A quick search of the literature shows that the concern about possible adverse effects of screening and risk assessment cuts across all areas of prevention. In metabolic disease prevention, adults screened for carrier status in cystic fibrosis7-9 were anxious while awaiting the test results, but the anxiety resolved by 3 months and had no effect on perception of health. Individuals screened for risk of Huntington’s disease10-17 experienced anxiety and depression in the first 2 months after the test, which generally decreased in the following year, especially after a good test result. Those who had pessimistic risk perceptions or pretest depression responded more poorly to the information. Pregnant women having serum screening for congenital anomalies18 reported no adverse psychological effects at 24 weeks’ gestation. Those having false-positive screening results for gestational diabetes mellitus19 rated their health lower at 32 weeks’ gestation than those with negative results but did not differ on anxiety, depression, or concern levels about the health of their newborn.

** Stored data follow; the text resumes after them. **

/-- A 32-bit word at a physical address. -/
def State.word32 (s : State) (pa : Nat) : Nat := s.readNat (hbmLoc s.pkgid pa) 4

/-- Bytes of the boot window: an image's header and the longest body (22 R323). -/
def bootWindow : Nat := 128 + 16 * 2 ^ 20

/-- How far the bytes from 0 on have all arrived, of some ranges. -/
def arrivedTo (l : List (Nat × Nat)) : Nat :=
  (List.range l.length).foldl (fun n _ => l.foldl (fun n r => if r.1 ≤ n then Nat.max n r.2 else n) n) 0

/-- Whether the last byte of an image has arrived: its header, and as many bytes as that says, at most the longest body
(22 R323; log entry 55). -/
def State.imageArrived (s : State) : Bool :=
  let n := arrivedTo s.host.arrived
  decide (128 ≤ n) && decide (128 + Nat.min (s.word32 4) (16 * 2 ^ 20) ≤ n)

/-- A host's write performs; a byte of the boot window is discarded while an image is verified or runs, and with the
last byte of an image the boot ROM begins to verify it (22 R320, R323). It clears no poison mark: a host is none of
the writers that do (06 R102). -/
def State.hostStore (s : State) (pa : Nat) (data : List Byte) : State :=
  let open_ := fun (a : Nat) => s.host.boot == 0 || decide (bootWindow ≤ a)
  let out := (data.zipIdx.map (fun (b, i) => (pa + i, b))).filter (fun e => open_ e.1)
  let t := (out.foldl (fun (s : State) e => s.setByte (hbmLoc s.pkgid e.1) e.2) s).wrote s none
    (out.map (fun e => hbmLoc s.pkgid e.1))
  if s.host.boot != 0 || decide (bootWindow ≤ pa) then t
  else
    let t := { t with host := { t.host with
      arrived := t.host.arrived ++ [(pa, Nat.min bootWindow (pa + data.length))] } }
    if t.imageArrived then { t with host := { t.host with boot := 1 } } else t

/-- Unordered host writes that have arrived perform in any order, each at a time of its own (22 R320; log entry
106). -/
def State.lateWrites (s : State) : State :=
  s.host.late.foldl (fun (s : State) e =>
    let (k, s) := s.choose 2
    if k = 0 then ({ s with host := { s.host with late := s.host.late.erase e } }).hostStore e.1 e.2 else s) s

/-- At the end of a cycle its records are out, and the tickets that have fallen due are issued (17 R278, 19 R300, 20
R307); host writes on their way may perform (22 R320). -/
def State.cycleEnd (s : State) : State := s.traceOut.issueDue.lateWrites

/-- What follows the bundle in issue: the next address of the loop test or of the transfer, a
stall cycle, or nothing where a trap or a switch has been made (05 R91, R93; 03 R26; 10 R192). -/
def State.finish (s : State) : State :=
  match s.ctl with
  | .seq =>
    let (s, next) := s.loopNext
    (s.advance next).cycleEnd.paced
  | .jump t => (s.advance t).cycleEnd.paced
  | .trapped => ({ s with cx := s.cx.noteIssued }).cycleEnd.paced
  | .stalled lqEmpty => (if lqEmpty then s.countLqWait else s).stallCycle.cycleEnd
  | .held => s.stallCycle.cycleEnd
  | .gone | .deferTrap _ _ | .deferEret _ | .deferWord _ => s.cycleEnd

/-- The deferred decision of a C word is applied (13 R221, R222). -/
def State.applyCtl (s : State) (c : Ctl) : State :=
  match c with
  | .deferTrap 6 t =>
    let next := s.nextAddr
    ((s.recordTrap 6 0).advance next).trap 6 t true next
  | .deferTrap 11 t => (brkWord (t.extractLsb' 0 14)).effect s []
  | .deferTrap 17 t => (svcWord (t.extractLsb' 0 14)).effect s []
  | .deferTrap n t => s.trapDone n t
  | .deferEret t => if s.targetOk t then s.eretJump t else s.branchTo t
  | .deferWord i =>
    match wordOf i with
    | some w => w.effect s []
    | none => s
  | c => { s with ctl := c }

/-- The A word of a held bundle is resolved by f, and the bundle completes with the saved decision
of its C word (13 R221, R222). -/
def State.replayEnd (s : State) (r : Replay) (f : State → State) : State :=
  let s := { s with badr := r.badr, bundle := r.words, widx := r.slot, ctl := .seq, stalled := false
                    cx := { s.cx with replay := none } }
  ((f s).applyCtl r.ctl).finish

/-- The last slot of a held bundle performs: the access enters its queue (13 R221, R222). -/
def State.replayDone (s : State) (r : Replay) (pa : Nat) : State :=
  s.replayEnd r (fun s => s.enqueue { r.acc with loc := hbmLoc s.pkgid pa, deps := [] } r.acc.deps)

/-- A walk for an `LDS` ends in a fault: its `lq` entry carries poison and nothing is accessed (06
R113). -/
def State.replayPoison (s : State) (r : Replay) : State :=
  s.replayEnd r (fun s =>
    let (x, s) := s.draw
    match r.acc.lq with
    | some e => { s with cx := s.cx.setLq e { val := x, poison := true } }
    | none => s)

/-! ### Trap delivery -/

/-- The first cause of issue kind that the bundle at the fetch address meets, once it could issue
(03 R336, 13 R216). -/
def State.issueTrap (s : State) : Option TrapReq :=
  let run := s.runAt 7 s.cx.pc
  let ws := run.filterMap (fun x => x)
  match s.preTrap run with
  | some t => some t
  | none =>
    let l := bundleSpecs ws
    let pops := (l.map (fun x => x.2.pops)).sum
    match lqValues pops s.cx.lq with
    | none => none
    | some vals =>
      let xs := slotWords 0 vals l
      if xs.any (fun x => x.w.stall (s.atWord x.idx) x.vals pops) then none
      else
        firstOf (xs.map (fun x => x.w.check (s.atWord x.idx) x.vals))

/-- Whether no bundle stands at the fetch address to be checked: the running context waits for its replay
buffer (13 R221), for the end of its task (05 R94), for a `TLBINV` (13 R230), or for an access at its source (16
R259). -/
def State.blocked (s : State) : Bool :=
  s.cx.replay.isSome || s.cx.ending || s.cx.tlbWait.isSome || s.sourced.isSome

/-- Whether a stream has reached its bound and has not landed, so that no bundle issues (07 R134). -/
def State.streamHold (s : State) : Bool :=
  s.cx.streams.any (fun t => decide (t.issued + t.lat + t.left ≤ s.cx.icyc))

/-- Whether the running context waits before its next bundle. -/
def State.mustWait (s : State) : Bool := s.blocked || s.streamHold

/-- Whether a pop of the bundle of some words names an entry of `lq` that is not back (10 R192). -/
def State.popWaits (s : State) (ws : List IWord) : Bool :=
  let need := ((bundleSpecs ws).map (fun x => x.2.pops)).sum
  decide (need ≤ s.cx.lq.length) && (lqValues need s.cx.lq).isNone

/-- Whether the bundle at the fetch address stalls in this cycle (03 R26, 07 R134, 20 R308). -/
def State.fetchStalls (s : State) : Bool :=
  let run := s.runAt 7 s.cx.pc
  let ws := run.filterMap (fun x => x)
  let s1 := s.enterBundle ws
  s.blocked || (s.streamHold && (s1.heldTrap run).isNone) || (!s.streamHold && (s1.preTrap run).isNone &&
    (let l := bundleSpecs ws
     let pops := (l.map (fun x => x.2.pops)).sum
     match lqValues pops s.cx.lq with
     | none => true
     | some vals => (slotWords 0 vals l).any (fun x => x.w.stall (s1.atWord x.idx) x.vals pops)))

/-- TRAP_DELIVERY: the bundle at the fetch address meets a cause of issue kind, which is delivered
(13 R217). -/
def State.trapDelivery (s : State) : State :=
  if !s.live || s.mustWait then s
  else
    let s1 := s.enterBundle ((s.runAt 7 s.cx.pc).filterMap (fun x => x))
    match s1.issueTrap with
    | some t => (s1.trapIssue t).finish
    | none => s

/-- The meaning of TRAP_DELIVERY. -/
def execTrapDelivery (s : State) : Out := .next s.trapDelivery

end Sys2Proof.Machine
end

Men screened for prostate cancer20 had high serum cortisol levels at the screening examination, that were back to normal in 2 weeks. The highest levels were from those getting biopsies, but they returned to normal when informed of the results, regardless of whether those results were abnormal. The authors suggested minimizing the interval between a test and informing the patient of the results to decrease the duration of stress. Breast cancer screening21-23 leads to short-term increases in anxiety, distress, and intrusive thoughts. In breast cancer susceptibility genetic testing,24-27 there was more distress if the person was tested first or if previously tested siblings were not carriers. In general, distress declined after testing, but women anticipated a negative psychologic impact of positive test results involving anxiety, depression, and impaired quality of life, while others still worried even with a negative test result. A false-positive screening result for ovarian cancer28 was associated with short-term distress but not severe or persistent distress. For cervical cancer,29 3 months after a positive Pap- anicolaou test result women had significant elevation in worries about cancer and impairments in mood, daily activities, sexual interest, and sleep patterns. These adverse effects were most pronounced in those who did not comply with colposcopy, for whom uncertainty was maintained by lack of compliance. Testing children for familial polyposis30 did not lead to adverse effects, as child and parent depression, anxiety, and behavioral problem scores remained normal 3 months after testing for children with both mutation-positive and mutation-negative results. Patients screened for colorectal cancer31 were distressed by an invitation letter, a positive test result, and delays in the process of screening (eg, wait of 10 days to colonoscopy), but reported that it was worthwhile to have had the test. In general cancer screening programs,32-34 anxiety, distress, and depression symptoms can be reduced by a brief orientation program at the clinic visit. It has been suggested that a moderate amount of anxiety about results may even be a motivating factor in getting subsequent checkups, but severe distress can interfere with adherence behavior.